Records from a dataset:
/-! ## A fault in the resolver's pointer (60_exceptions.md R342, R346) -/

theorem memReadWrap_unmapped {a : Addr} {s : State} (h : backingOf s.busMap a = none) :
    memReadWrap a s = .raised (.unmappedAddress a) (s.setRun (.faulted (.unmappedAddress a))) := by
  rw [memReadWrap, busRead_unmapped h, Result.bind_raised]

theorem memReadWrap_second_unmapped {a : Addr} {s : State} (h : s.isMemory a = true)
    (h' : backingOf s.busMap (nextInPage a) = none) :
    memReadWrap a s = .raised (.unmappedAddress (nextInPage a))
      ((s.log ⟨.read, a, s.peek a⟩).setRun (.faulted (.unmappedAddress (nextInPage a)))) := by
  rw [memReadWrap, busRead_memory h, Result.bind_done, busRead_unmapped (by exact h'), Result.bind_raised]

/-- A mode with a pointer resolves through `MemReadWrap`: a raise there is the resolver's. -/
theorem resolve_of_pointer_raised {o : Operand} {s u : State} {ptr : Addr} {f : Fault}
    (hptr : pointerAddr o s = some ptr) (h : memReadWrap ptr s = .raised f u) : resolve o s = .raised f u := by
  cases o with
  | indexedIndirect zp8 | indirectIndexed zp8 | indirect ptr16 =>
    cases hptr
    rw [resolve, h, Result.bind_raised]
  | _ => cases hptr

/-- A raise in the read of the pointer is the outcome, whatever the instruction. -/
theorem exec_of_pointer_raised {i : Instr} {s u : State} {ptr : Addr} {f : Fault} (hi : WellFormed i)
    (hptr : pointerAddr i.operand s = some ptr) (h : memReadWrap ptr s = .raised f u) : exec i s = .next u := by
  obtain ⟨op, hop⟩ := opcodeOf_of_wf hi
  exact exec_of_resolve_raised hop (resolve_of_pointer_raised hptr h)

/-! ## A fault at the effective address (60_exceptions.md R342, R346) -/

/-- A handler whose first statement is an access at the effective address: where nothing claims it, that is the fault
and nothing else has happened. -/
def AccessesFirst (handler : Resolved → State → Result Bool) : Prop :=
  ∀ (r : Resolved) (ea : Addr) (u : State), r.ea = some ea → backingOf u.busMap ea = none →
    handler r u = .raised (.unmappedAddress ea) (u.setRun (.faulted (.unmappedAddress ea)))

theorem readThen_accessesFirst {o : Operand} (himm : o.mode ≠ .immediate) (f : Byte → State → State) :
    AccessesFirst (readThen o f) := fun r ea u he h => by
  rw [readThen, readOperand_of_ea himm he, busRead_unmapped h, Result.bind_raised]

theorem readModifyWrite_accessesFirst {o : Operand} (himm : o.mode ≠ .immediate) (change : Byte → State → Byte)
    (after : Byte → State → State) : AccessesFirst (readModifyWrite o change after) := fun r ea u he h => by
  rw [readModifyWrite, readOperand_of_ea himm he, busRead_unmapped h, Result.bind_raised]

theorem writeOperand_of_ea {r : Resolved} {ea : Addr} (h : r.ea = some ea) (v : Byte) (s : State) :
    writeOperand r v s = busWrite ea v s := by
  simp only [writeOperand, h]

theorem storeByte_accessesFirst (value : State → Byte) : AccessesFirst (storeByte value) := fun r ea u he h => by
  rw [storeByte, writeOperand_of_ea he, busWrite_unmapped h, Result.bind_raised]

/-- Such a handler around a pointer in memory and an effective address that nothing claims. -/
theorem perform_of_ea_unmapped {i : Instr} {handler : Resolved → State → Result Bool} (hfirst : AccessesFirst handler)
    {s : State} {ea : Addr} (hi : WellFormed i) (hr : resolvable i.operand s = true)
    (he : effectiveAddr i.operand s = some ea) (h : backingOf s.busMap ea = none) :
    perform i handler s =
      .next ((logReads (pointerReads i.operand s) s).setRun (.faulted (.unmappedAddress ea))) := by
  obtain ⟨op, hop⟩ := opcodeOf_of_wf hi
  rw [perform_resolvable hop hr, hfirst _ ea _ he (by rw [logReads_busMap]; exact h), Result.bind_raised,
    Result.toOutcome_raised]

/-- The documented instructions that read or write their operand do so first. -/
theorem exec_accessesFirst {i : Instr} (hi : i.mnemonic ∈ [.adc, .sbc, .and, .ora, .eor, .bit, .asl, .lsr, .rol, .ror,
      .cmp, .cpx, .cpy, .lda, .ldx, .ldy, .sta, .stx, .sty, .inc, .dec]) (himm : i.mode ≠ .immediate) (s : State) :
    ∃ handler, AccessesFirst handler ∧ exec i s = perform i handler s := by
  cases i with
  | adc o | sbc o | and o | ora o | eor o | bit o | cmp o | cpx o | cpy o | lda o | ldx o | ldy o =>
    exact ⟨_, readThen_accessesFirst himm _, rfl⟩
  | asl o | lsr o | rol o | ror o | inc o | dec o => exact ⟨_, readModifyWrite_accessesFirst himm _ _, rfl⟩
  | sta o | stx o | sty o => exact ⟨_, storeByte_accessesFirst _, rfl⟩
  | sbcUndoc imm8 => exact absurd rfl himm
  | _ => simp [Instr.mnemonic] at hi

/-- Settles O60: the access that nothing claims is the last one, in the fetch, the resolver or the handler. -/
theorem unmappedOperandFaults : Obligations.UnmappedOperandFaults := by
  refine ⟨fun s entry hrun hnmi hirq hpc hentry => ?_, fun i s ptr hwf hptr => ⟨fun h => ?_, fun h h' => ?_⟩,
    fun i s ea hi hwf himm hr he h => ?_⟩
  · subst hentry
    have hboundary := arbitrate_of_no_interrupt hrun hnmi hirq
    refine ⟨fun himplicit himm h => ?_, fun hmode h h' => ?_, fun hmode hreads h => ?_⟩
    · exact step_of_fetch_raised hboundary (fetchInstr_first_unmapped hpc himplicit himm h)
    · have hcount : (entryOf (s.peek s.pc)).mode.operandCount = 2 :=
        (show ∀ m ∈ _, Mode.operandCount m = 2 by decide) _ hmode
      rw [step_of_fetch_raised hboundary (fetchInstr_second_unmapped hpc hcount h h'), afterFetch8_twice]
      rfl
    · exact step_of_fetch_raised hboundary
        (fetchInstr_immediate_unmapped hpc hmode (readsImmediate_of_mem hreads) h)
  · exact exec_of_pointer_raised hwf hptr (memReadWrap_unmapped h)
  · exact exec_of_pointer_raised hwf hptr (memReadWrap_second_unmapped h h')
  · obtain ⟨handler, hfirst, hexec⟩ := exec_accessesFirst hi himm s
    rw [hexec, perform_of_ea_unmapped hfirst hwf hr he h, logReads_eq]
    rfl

Description of the task: Work out how many lines of the data above hold the word "himplicit", and write only the count.

Written solution: 2